Kostadin "The Laptop" Angelov () (born 9 January 1973) is a Bulgarian  football manager. He holds a Pro license from the Bulgarian Coaching School and a higher education with a Master's degree from the NSA "Vasil Levski" with a degree in Sports Management. He has two children, Gergana Angelova (born 1999), and Daniel Angelov (born 2008).

Early life and career
He grew up in the school of CSKA and competed for "Chardafon" (Gabrovo) and "Vidima-Rakovski" (Sevlievo).

Coaching career
He started his coaching career in Sevlievo, as an assistant to Plamen Markov, setting a record for the youngest specialist leading a team in Group A. After Plamen Markov left, when the club's management voted for him, he managed to promote the team of FC "Vidima-Rakovski" (Sevlievo) to the highest Bulgarian division, the A Group.

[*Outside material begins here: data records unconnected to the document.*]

-- ==== Sys2Proof/Decode.lean ====
section
/-!
DEFINITION. The decoder of both formats of spec/30_encoding.md, total and rejecting by name, and after it the encoder written from the
same tables. The CMD word has the bits of R102 and the opcodes of R103. A HOST transaction has the fields of R101, for which the spec
gives no bit positions; `hostTxnOfBits` lays them out for the host's table interface (DESIGN CHOICE, notes/assumptions/7.md).
-/

namespace Sys2Proof

/-- Why a CMD word is illegal (spec/30_encoding.md R104). Both reasons end in the result code BAD_CMD. -/
inductive DecodeError where
  /-- OPCODE 0x6–0xF. -/
  | reservedOpcode
  /-- A bit of RSV, bits [31:4], is set. -/
  | reservedBits
  /-- Not a CMD word: the reserved bits of the model's own HOST bit layout are not 0 (notes/assumptions/7.md). -/
  | badHostBits
  deriving DecidableEq, Repr

/-- OPCODE, bits [3:0] of a CMD word (spec/30_encoding.md R102). -/
def cmdOpcode (w : Word) : BitVec 4 := w.extractLsb' 0 4

/-- RSV, bits [31:4] of a CMD word (spec/30_encoding.md R102). -/
def cmdReserved (w : Word) : BitVec 28 := w.extractLsb' 4 28

/-- The opcode map of spec/30_encoding.md R103. -/
def instrOfOpcode (op : BitVec 4) : Except DecodeError Instr :=
  if op = 0x0#4 then .ok .nop
  else if op = 0x1#4 then .ok .pack
  else if op = 0x2#4 then .ok .unpack
  else if op = 0x3#4 then .ok .check
  else if op = 0x4#4 then .ok .embed
  else if op = 0x5#4 then .ok .extract
  else .error .reservedOpcode

/-- The command a CMD word selects, from the whole word (spec/30_encoding.md R103, R104). -/
def decodeCmd (w : Word) : Except DecodeError Instr :=
  if cmdReserved w ≠ 0#28 then .error .reservedBits else instrOfOpcode (cmdOpcode w)

/-- The transaction a HOST request stands for, by DIR (spec/30_encoding.md R101). A read ignores WDATA. -/
def decodeHost (t : HostTxn) : Instr :=
  match t.dir with
  | .read => .rd t.offset t.size
  | .write => .wr t.offset t.size t.wdata

/-- The decoder of both formats (spec/30_encoding.md R100). -/
def decode : Encoded → Except DecodeError Instr
  | .cmd w => decodeCmd w
  | .host t => .ok (decodeHost t)

/-- Whether a CMD word is illegal: the value OPILL latches, `(w[31:4] != 0) or (w[3:0] >= 0x6)` (spec/40_command.md R121). -/
def cmdIllegal (w : Word) : Bool := cmdReserved w != 0#28 || decide (0x6#4 ≤ cmdOpcode w)

/-- The command the latched OP and OPILL select (spec/10_state.md R55): none for an illegal word. -/
def decodeLatched (op : BitVec 4) (opIll : Bool) : Option Instr :=
  if opIll then none else (instrOfOpcode op).toOption

/-- The byte offset in the window a host address names: address − HOST_BASE, for an address within the 256-byte window
(spec/30_encoding.md R101, spec/20_memory.md R97). -/
def windowOffset (p : Params) (address : Nat) : Option (BitVec 8) :=
  if p.hostBase ≤ address ∧ address < p.hostBase + 256 then some (BitVec.ofNat 8 (address - p.hostBase)) else none

/-- How many bits the model's own layout of a HOST transaction has (notes/assumptions/7.md). -/
def hostBits : Nat := 56

/-- A HOST transaction from its bits: DIR in bit 0, OFFSET in bits 15..8, SIZE in bits 23..16, WDATA in bits 55..24, and bits 7..1 zero
(DESIGN CHOICE, notes/assumptions/7.md). -/
def hostTxnOfBits (w : Nat) : Except DecodeError HostTxn :=
  if w / 2 % 128 ≠ 0 then .error .badHostBits
  else .ok
    { dir := if w % 2 = 1 then .write else .read
      offset := BitVec.ofNat 8 (w / 2 ^ 8)
      size := w / 2 ^ 16 % 256
      wdata := BitVec.ofNat 32 (w / 2 ^ 24) }

/-- What an instruction of `nbits` bits with the value `w` is encoded as: 32 bits are a CMD word, any other width is a HOST transaction
in the model's own layout, the bits above `nbits` being 0 (notes/assumptions/7.md). -/
def encodedOfTableWord (nbits w : Nat) : Except DecodeError Encoded :=
  if nbits = 32 then .ok (.cmd (BitVec.ofNat 32 w))
  else match hostTxnOfBits (w % 2 ^ nbits) with
    | .ok t => .ok (.host t)
    | .error e => .error e

/-- The instruction the decoder reads from `w`, numbered as spec/opcode_table.json numbers bits. -/
def decodeTableWord (nbits w : Nat) : Option Instr :=
  match encodedOfTableWord nbits w with
  | .ok e => (decode e).toOption
  | .error _ => none

/-- The opcode of a command (spec/30_encoding.md R103); a HOST transaction has none. -/
def opcodeOf : Instr → Option (BitVec 4)
  | .nop => some 0x0#4
  | .pack => some 0x1#4
  | .unpack => some 0x2#4
  | .check => some 0x3#4
  | .embed => some 0x4#4
  | .extract => some 0x5#4
  | .rd _ _ => none
  | .wr _ _ _ => none

/-- The encoder: a command's CMD word is its opcode with RSV = 0 (spec/30_encoding.md R102), a transaction's fields are those of R101. -/
def encode : Instr → Encoded
  | .nop => .cmd 0x00000000#32
  | .pack => .cmd 0x00000001#32
  | .unpack => .cmd 0x00000002#32
  | .check => .cmd 0x00000003#32
  | .embed => .cmd 0x00000004#32
  | .extract => .cmd 0x00000005#32
  | .rd offset size => .host { dir := .read, offset := offset, size := size, wdata := 0#32 }
  | .wr offset size wdata => .host { dir := .write, offset := offset, size := size, wdata := wdata }

/-- The bits of a HOST transaction in the layout of `hostTxnOfBits`. -/
def bitsOfHostTxn (t : HostTxn) : Nat :=
  (if t.dir = .write then 1 else 0) + t.offset.toNat * 2 ^ 8 + t.size % 256 * 2 ^ 16 + t.wdata.toNat * 2 ^ 24

/-- An instruction as a table word: how many bits it has and their value. -/
def tableWord (i : Instr) : Nat × Nat :=
  match encode i with
  | .cmd w => (32, w.toNat)
  | .host t => (hostBits, bitsOfHostTxn t)

end Sys2Proof
end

In 2008 he was appointed head coach of Botev (Plovdiv), in 2009 he left for Indonesia, where he coached the team of "Pro Duta". In September 2010 he was appointed as coach of Pirin (Blagoevgrad). He managed to preserve Pirin (Blagoevgrad)'s place in the A Group despite the difficult financial situation of the club. After the bankruptcy of Pirin (Blagoevgrad) he took over FC Vidima-Rakovski (Sevlievo) for the second time, and in the decisive promotion/relegation playoff for the A Group he managed to save the Sevlievo team as well, thus becoming the only coach who has managed to retain the top flight status of two teams in one season. In 2013 he led Pirin "Gotse Delchev" in "A" group and in 2014-2015 Oborishte (Panagyurishte) in "B" group. He left the club, leaving him in the first place. In 2015 he took over Vitosha (Bistritsa) in amateur football and in 3 years he managed to climb the club to the First League after a barrage against Neftohimik (Burgas). In 2018 he managed to save the football club Vitosha (Bistritsa), winning the barrages for promotion / stay in the First League against Pirin (Blagoevgrad) and Lokomotiv (Sofia). The following year he retired from coaching and began to hold the position of general manager of Vitosha (Bistritsa).He have the main credit for the ascent of Vitosha from the amateur to the top league. In October 2020, Angelov returned to management, being appointed as head coach of Yantra Gabrovo, replacing Stoyan Atsarov.

Achievements

As player
Best player in the amateur league 
Amateur league cup

As coach

2003-Youngest coach ever in premiere Bulgarian league.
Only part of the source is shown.